Unfortunately, passion dissipates with time; hope falls short of the mark and medical professional careers relapse into mediocrity because of a doctor’s expectations for their highest career potential turns to, “I’ll just have to settle for what I can get from my practice.”
At this point in their practice, usually about 5 to 7 years after starting medical practice, 95% of physicians have absolutely no idea how to go about improving their practice income. That’s because they have never been educated in successful business management and the business knowledge required to reach their full potential. Without it they simply limp along doing the best they know how-they don’t know what they don’t know.
The highly regarded business expert, Michael Gerber, describes the realistic dynamics of this in his book, The E-Myth: Physician. It should be required reading for every pre-med student.
WAIT-There may be a couple secrets that can salvage the medical careers of the majority of the medical professionals in trouble.
First, for any health care provider in June 2011 and disregarding the ominous December 21, 2012 prophecies, understanding that medical practice is a business, provides a proven foundation for success. The most profound whitewashing of that one fact by the medical schools today should be punishable by law. It should also be extended to all pre-med programs across this nation.

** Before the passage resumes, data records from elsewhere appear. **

-- ==== Sys2Proof/Laws/Changes.lean ====
section
/-! SUPPORT. Every change that a command can make is one of the few kinds of change of one block's record
listed here. A law that each kind keeps is therefore kept by every command (`exec_changes` of Course). -/

namespace Sys2Proof.Machine

/-- The changes of the pool: the moves of a slot, an edit of a record's other fields, a byte appended, the
cursor and the counter, and the soft reset. -/
inductive PoolStep (p : Pool) : Pool → Prop where
  | edit (n : SlotNo) (f : SlotRecord → SlotRecord) : PoolStep p (p.edit n f)
  | append (n : SlotNo) (b : Byte) : PoolStep p (p.append n b)
  | grantFill (n : SlotNo) (src : Source) : PoolStep p (p.grantFill n src)
  | grantRead (n : SlotNo) : PoolStep p (p.grantRead n)
  | grantMark (n : SlotNo) : PoolStep p (p.grantMark n)
  | toFree (st : SlotState) (n : SlotNo) : PoolStep p (p.toFree st n)
  | queueFilled (n : SlotNo) : PoolStep p (p.queueFilled n)
  | requeue (n : SlotNo) : PoolStep p (p.requeue n)
  | headReturn (n : SlotNo) : PoolStep p (p.headReturn n)
  | takeHead : PoolStep p p.takeHead
  | hold (n : SlotNo) : PoolStep p (p.hold n)
  | toReadTail (st : SlotState) (n : SlotNo) : PoolStep p (p.toReadTail st n)
  | replaceTail (n : SlotNo) : PoolStep p (p.replaceTail n)
  | releaseHead : PoolStep p p.releaseHead
  | drain (d : Nat) : PoolStep p { p with drain := d }
  | tag (t : Byte) : PoolStep p { p with tag := t }
  | softReset : PoolStep p p.softReset

/-- The changes of the position tracker. -/
inductive PosStep (p : Position) : Position → Prop where
  | lost : PosStep p p.lost
  | bomReached : PosStep p p.bomReached
  | edge (z : Zone) : PosStep p (p.edge z)
  | forward (written : Bool) (k : BlockKind) : PosStep p (Position.forwardReport written k p)
  | reverse (k : BlockKind) : PosStep p (Position.reverseReport k p)
  | erasingBegun : PosStep p p.erasingBegun
  | cartridgeGone : PosStep p p.cartridgeGone

/-- The changes of the write channel that keep the gates to their conditions: a gate that is on was on
before, in the same phase or another that allows it, or turns on under the conditions of R97. -/
def GateStep (s : State) (w : WriteChannel) : Prop :=
  (w.wgate = true → (s.wch.wgate = true ∧ w.phase = s.wch.phase) ∨
    (s.mayGate = true ∧ w.phase = .block)) ∧
  (w.egate = true → (s.wch.egate = true ∧ (w.phase = s.wch.phase ∨ w.phase ≠ .idle)) ∨
    (s.mayGate = true ∧ w.phase ≠ .idle)) ∧
  (w.run = true → w.egate = true ∨ (s.wch.run = true ∧ (s.wch.egate = true → w.egate = true)))

/-- The changes of the transport controller: the timing table keeps its entries or takes one clamped, and
where a gate is on the transport stays RUNNING forward with WPERMIT present. -/
def MotionStep (s : State) (x : Transport) : Prop :=
  (x.timing = s.xp.timing ∨ ∃ i b, x.timing = s.xp.timing.set i (timingClamp i b)) ∧
  ((s.wch.wgate = false ∧ s.wch.egate = false) ∨
    ((s.xp.runningForward = true → x.runningForward = true) ∧
      (s.xp.levels.wpermit = true → x.levels.wpermit = true)))

/-- The changes of the stream port: each setting keeps its value or takes one of its range, the
accumulator keeps its value, returns to 0 or takes an interval, and the partial word stays short. -/
inductive StreamStep (p : StreamPort) : StreamPort → Prop where
  | set (q : StreamPort) (hr : q.reserve = p.reserve ∨ q.reserve ≤ 3)
      (hl : q.strlen = p.strlen ∨ (2 ≤ q.strlen ∧ q.strlen ≤ 1024))
      (hd : q.divisor = p.divisor ∨ (16 ≤ q.divisor ∧ q.divisor ≤ 4095))
      (hf : q.fraction = p.fraction ∨ q.fraction ≤ 15) (ha : q.acc = p.acc ∨ q.acc = 0)
      (hb : q.bits = p.bits ∨ q.bits.length < 16) : StreamStep p q
  | interval : StreamStep p p.interval

/-- The states that changes of these kinds lead to from a state. The queue of waiting commands is never
touched, and list memory changes by the write of one of its 48 bytes only. -/
inductive Changes (a : State) : State → Prop where
  | refl : Changes a a
  | host {s : State} {h : HostPort} (hs : Changes a s) (hr : h.results <:+ s.host.results) :
      Changes a (s.setHost h)
  | join {s : State} {h : HostPort} {r : Result} (hs : Changes a s) (room : s.resultRoom = true)
      (hr : h.results = s.host.results ++ [r]) : Changes a (s.setHost h)
  | pool {s : State} {p : Pool} (hs : Changes a s) (hp : PoolStep s.pool p) : Changes a (s.setPool p)
  | seq {s : State} {q : Sequencer} (hs : Changes a s) (hq : q.listMem = s.seq.listMem) :
      Changes a (s.setSeq q)
  | list {s : State} {k : Nat} (hs : Changes a s) (hk : k < 48) (b : Byte) :
      Changes a (s.setSeq { s.seq with listMem := s.seq.listMem.write k b })
  | wch {s : State} {w : WriteChannel} (hs : Changes a s) (hw : GateStep s w) : Changes a (s.setWch w)
  | rch {s : State} (r : ReadChannel) (hs : Changes a s) : Changes a (s.setRch r)
  | capture {s : State} (c : Option Capture) (hs : Changes a s) : Changes a (s.setCapture c)
  | pos {s : State} {p : Position} (hs : Changes a s) (hp : PosStep s.pos p) : Changes a (s.setPos p)
  | xp {s : State} {x : Transport} (hs : Changes a s) (hx : MotionStep s x) : Changes a (s.setXp x)
  | stream {s : State} {p : StreamPort} (hs : Changes a s) (hp : StreamStep s.stream p) :
      Changes a (s.setStream p)
  | pinReset {s : State} (lv : Levels) (hs : Changes a s) :
      Changes a { State.reset with pending := s.pending, xp := .reset lv }

namespace Changes

variable {a s t : State}

/-- The first part of a pair that an operation answered. -/
theorem first {α : Type} {x : State × α} {r : α} (h : Changes a x.1) (e : x = (t, r)) : Changes a t := by
  subst e; exact h

/-! ## The host port -/

@[simp] theorem raise (e : Event) (h : Changes a s) : Changes a (s.raise e) :=
  h.host (List.suffix_refl _)

@[simp] theorem stick (f : HostFlag) (h : Changes a s) : Changes a (s.stick f) :=
  h.host (List.suffix_refl _)

@[simp] theorem stickIf (c : Bool) (f : HostFlag) (h : Changes a s) : Changes a (s.stickIf c f) := by
  unfold State.stickIf; split <;> simp [h]

@[simp] theorem answer (x : Answer) (h : Changes a s) : Changes a (s.answer x) :=
  h.host (List.suffix_refl _)

@[simp] theorem answerBadList (i : Nat) (h : Changes a s) : Changes a (s.answerBadList i) :=
  h.host (List.suffix_refl _)

@[simp] theorem drive (b : Byte) (h : Changes a s) : Changes a (s.drive b) :=
  h.host (List.suffix_refl _)

@[simp] theorem touch (h : Changes a s) : Changes a s.touch := h.host (List.suffix_refl _)

/-! ## The tracker, the read channel's small changes -/

@[simp] theorem lost (h : Changes a s) : Changes a (s.onPos .lost) := h.pos .lost

@[simp] theorem bomReached (h : Changes a s) : Changes a (s.onPos .bomReached) := h.pos .bomReached

@[simp] theorem edge (z : Zone) (h : Changes a s) : Changes a (s.onPos (.edge z)) := h.pos (.edge z)

@[simp] theorem forwardReport (w : Bool) (k : BlockKind) (h : Changes a s) :
    Changes a (s.onPos (Position.forwardReport w k)) := h.pos (.forward w k)

@[simp] theorem detected (d : Dir) (k : BlockKind) (h : Changes a s) :
    Changes a (s.onPos (Position.detected d k)) := by
  cases d
  · exact h.pos (.forward false k)
  · exact h.pos (.reverse k)

@[simp] theorem erasingBegun (h : Changes a s) : Changes a (s.onPos .erasingBegun) :=
  h.pos .erasingBegun

@[simp] theorem cartridgeGone (h : Changes a s) : Changes a (s.onPos .cartridgeGone) :=
  h.pos .cartridgeGone

@[simp] theorem forgetTags (h : Changes a s) : Changes a s.forgetTags := h.rch _

@[simp] theorem clearStraddle (h : Changes a s) : Changes a s.clearStraddle := h.rch _

@[simp] theorem setAsm (x : Assembly) (h : Changes a s) : Changes a (s.setAsm x) := h.rch _

@[simp] theorem dropTarget (h : Changes a s) : Changes a s.dropTarget := h.rch _

@[simp] theorem takeFramePeriod (h : Changes a s) : Changes a s.takeFramePeriod := h.rch _

@[simp] theorem setRch (r : ReadChannel) (h : Changes a s) : Changes a (s.setRch r) := h.rch r

@[simp] theorem setCapture (c : Option Capture) (h : Changes a s) : Changes a (s.setCapture c) :=
  h.capture c

/-! ## The pool -/

@[simp] theorem editSlot (n : SlotNo) (f : SlotRecord → SlotRecord) (h : Changes a s) :
    Changes a (s.editSlot n f) := h.pool (.edit n f)

@[simp] theorem append (n : SlotNo) (b : Byte) (h : Changes a s) :
    Changes a (s.setPool (s.pool.append n b)) := h.pool (.append n b)

@[simp] theorem grantFill (n : SlotNo) (src : Source) (h : Changes a s) :
    Changes a (s.setPool (s.pool.grantFill n src)) := h.pool (.grantFill n src)

@[simp] theorem grantRead (n : SlotNo) (h : Changes a s) :
    Changes a (s.setPool (s.pool.grantRead n)) := h.pool (.grantRead n)

@[simp] theorem grantMark (n : SlotNo) (h : Changes a s) :
    Changes a (s.setPool (s.pool.grantMark n)) := h.pool (.grantMark n)

@[simp] theorem toFree (st : SlotState) (n : SlotNo) (h : Changes a s) :
    Changes a (s.setPool (s.pool.toFree st n)) := h.pool (.toFree st n)

@[simp] theorem queueFilled (n : SlotNo) (h : Changes a s) :
    Changes a (s.setPool (s.pool.queueFilled n)) := h.pool (.queueFilled n)

@[simp] theorem requeue (n : SlotNo) (h : Changes a s) :
    Changes a (s.setPool (s.pool.requeue n)) := h.pool (.requeue n)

Every successful small business owner in the world understands that their business profitability and survival depends on the foundational business principles and time validated concepts that must, not should, be followed. It’s rare to find a doctor who has been educated in business strategies and the more complex issues of how to use them profitably and efficiently.
Can you rationalize with any degree of intellectual logic why there is such a widespread neglect by the medical academicians to institute business education as a primary curriculum element for all physicians? There isn’t any today! If medical practice is a business, then why should anyone expect a doctor to survive in medical practice with no academic knowledge about business? It defies logic and common sense.
Second, why should any physician or other health care professional expect to do well, earn a good income, have a successful business from medical practice, or even survive financially without any, even basic, business knowledge?
The traditional belief, “if you hang up your shingle, patients will come,” is the greatest mental deterrent to successful medical practice that exists. You might wonder why so many medical practices today are failing because of financial deficiencies. What could possibly be the cause of that?